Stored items

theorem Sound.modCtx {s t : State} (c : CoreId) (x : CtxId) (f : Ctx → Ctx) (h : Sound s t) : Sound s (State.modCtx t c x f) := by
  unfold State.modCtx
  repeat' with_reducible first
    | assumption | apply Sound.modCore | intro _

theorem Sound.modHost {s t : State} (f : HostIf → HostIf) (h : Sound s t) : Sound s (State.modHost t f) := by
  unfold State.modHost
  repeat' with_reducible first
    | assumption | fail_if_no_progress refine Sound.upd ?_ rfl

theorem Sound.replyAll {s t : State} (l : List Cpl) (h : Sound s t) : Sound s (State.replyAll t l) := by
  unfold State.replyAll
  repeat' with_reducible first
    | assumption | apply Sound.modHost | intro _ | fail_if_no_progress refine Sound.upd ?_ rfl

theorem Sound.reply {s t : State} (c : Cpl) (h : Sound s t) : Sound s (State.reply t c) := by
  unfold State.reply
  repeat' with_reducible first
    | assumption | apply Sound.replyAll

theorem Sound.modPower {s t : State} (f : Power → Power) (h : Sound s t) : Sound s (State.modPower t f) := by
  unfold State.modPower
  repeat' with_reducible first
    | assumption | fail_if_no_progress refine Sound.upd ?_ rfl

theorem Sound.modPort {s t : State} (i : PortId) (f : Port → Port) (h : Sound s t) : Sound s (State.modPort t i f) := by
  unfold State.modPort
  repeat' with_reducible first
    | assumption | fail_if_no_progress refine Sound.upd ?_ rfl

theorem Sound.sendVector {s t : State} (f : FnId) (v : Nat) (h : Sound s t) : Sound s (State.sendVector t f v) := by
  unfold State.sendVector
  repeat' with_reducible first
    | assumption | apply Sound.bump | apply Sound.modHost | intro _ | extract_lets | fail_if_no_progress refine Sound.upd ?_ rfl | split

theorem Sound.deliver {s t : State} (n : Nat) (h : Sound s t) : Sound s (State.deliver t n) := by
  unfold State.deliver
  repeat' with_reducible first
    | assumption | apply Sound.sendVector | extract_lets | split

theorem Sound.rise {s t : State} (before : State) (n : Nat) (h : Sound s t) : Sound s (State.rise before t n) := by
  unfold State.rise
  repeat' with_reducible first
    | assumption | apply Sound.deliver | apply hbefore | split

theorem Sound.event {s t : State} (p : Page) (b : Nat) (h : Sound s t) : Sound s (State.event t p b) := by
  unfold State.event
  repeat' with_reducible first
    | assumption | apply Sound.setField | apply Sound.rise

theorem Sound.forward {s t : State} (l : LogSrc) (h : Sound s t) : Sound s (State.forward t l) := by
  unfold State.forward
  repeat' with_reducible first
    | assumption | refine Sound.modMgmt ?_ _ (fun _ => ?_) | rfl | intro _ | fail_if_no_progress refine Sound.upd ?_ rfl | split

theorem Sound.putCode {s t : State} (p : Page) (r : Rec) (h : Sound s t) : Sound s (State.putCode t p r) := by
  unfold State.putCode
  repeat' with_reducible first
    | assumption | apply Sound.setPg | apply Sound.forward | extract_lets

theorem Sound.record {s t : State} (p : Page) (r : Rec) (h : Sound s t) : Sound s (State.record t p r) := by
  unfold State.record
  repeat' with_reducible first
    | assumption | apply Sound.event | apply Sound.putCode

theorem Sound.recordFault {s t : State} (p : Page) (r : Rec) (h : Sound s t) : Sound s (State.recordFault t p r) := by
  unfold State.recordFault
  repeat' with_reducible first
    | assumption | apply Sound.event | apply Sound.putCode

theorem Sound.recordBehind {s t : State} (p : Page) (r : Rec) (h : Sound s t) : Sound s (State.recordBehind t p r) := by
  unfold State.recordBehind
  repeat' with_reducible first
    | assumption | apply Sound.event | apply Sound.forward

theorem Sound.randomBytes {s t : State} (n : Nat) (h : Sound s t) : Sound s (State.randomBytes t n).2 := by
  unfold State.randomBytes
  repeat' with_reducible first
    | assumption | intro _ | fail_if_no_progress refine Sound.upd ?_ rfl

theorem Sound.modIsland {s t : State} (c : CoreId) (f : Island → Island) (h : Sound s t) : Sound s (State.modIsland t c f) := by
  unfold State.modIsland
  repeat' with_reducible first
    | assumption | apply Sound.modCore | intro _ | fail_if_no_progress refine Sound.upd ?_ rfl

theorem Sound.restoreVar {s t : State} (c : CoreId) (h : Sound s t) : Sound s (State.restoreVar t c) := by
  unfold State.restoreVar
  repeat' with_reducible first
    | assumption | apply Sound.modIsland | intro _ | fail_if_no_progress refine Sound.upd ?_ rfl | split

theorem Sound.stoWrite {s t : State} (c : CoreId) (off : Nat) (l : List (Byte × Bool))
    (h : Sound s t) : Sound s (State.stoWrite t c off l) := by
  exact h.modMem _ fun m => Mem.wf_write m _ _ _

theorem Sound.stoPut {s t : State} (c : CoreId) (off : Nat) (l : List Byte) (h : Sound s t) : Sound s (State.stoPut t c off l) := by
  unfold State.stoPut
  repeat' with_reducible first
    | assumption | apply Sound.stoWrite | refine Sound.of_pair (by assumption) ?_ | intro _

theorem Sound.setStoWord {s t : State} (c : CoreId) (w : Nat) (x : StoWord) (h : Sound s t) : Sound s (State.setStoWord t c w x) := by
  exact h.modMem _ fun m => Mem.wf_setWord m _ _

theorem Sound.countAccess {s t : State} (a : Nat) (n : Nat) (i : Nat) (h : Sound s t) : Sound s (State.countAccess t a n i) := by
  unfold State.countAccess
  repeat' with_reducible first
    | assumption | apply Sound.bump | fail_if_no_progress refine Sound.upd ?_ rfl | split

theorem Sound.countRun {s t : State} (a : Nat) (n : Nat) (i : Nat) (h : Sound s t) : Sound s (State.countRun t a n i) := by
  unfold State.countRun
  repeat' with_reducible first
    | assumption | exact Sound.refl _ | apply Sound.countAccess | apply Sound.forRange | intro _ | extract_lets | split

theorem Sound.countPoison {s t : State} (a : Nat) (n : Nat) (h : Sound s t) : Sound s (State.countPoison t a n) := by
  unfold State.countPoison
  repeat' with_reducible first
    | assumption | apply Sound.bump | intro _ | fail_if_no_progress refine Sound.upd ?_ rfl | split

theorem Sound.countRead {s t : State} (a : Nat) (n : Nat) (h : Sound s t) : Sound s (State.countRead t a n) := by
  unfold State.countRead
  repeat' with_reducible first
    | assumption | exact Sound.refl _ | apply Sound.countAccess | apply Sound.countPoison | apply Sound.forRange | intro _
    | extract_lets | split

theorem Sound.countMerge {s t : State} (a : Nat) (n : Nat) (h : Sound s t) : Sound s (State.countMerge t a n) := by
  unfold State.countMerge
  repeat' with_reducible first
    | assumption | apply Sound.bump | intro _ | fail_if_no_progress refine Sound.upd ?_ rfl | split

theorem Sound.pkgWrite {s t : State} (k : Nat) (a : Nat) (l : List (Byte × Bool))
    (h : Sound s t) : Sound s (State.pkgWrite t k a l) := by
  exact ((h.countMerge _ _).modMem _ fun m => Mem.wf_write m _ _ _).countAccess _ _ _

_Requirement_.
Filter the preceding entries down to the lines with "modCore".

_Result of this exercise_.
    | assumption | apply Sound.modCore | intro _
    | assumption | apply Sound.modCore | intro _ | fail_if_no_progress refine Sound.upd ?_ rfl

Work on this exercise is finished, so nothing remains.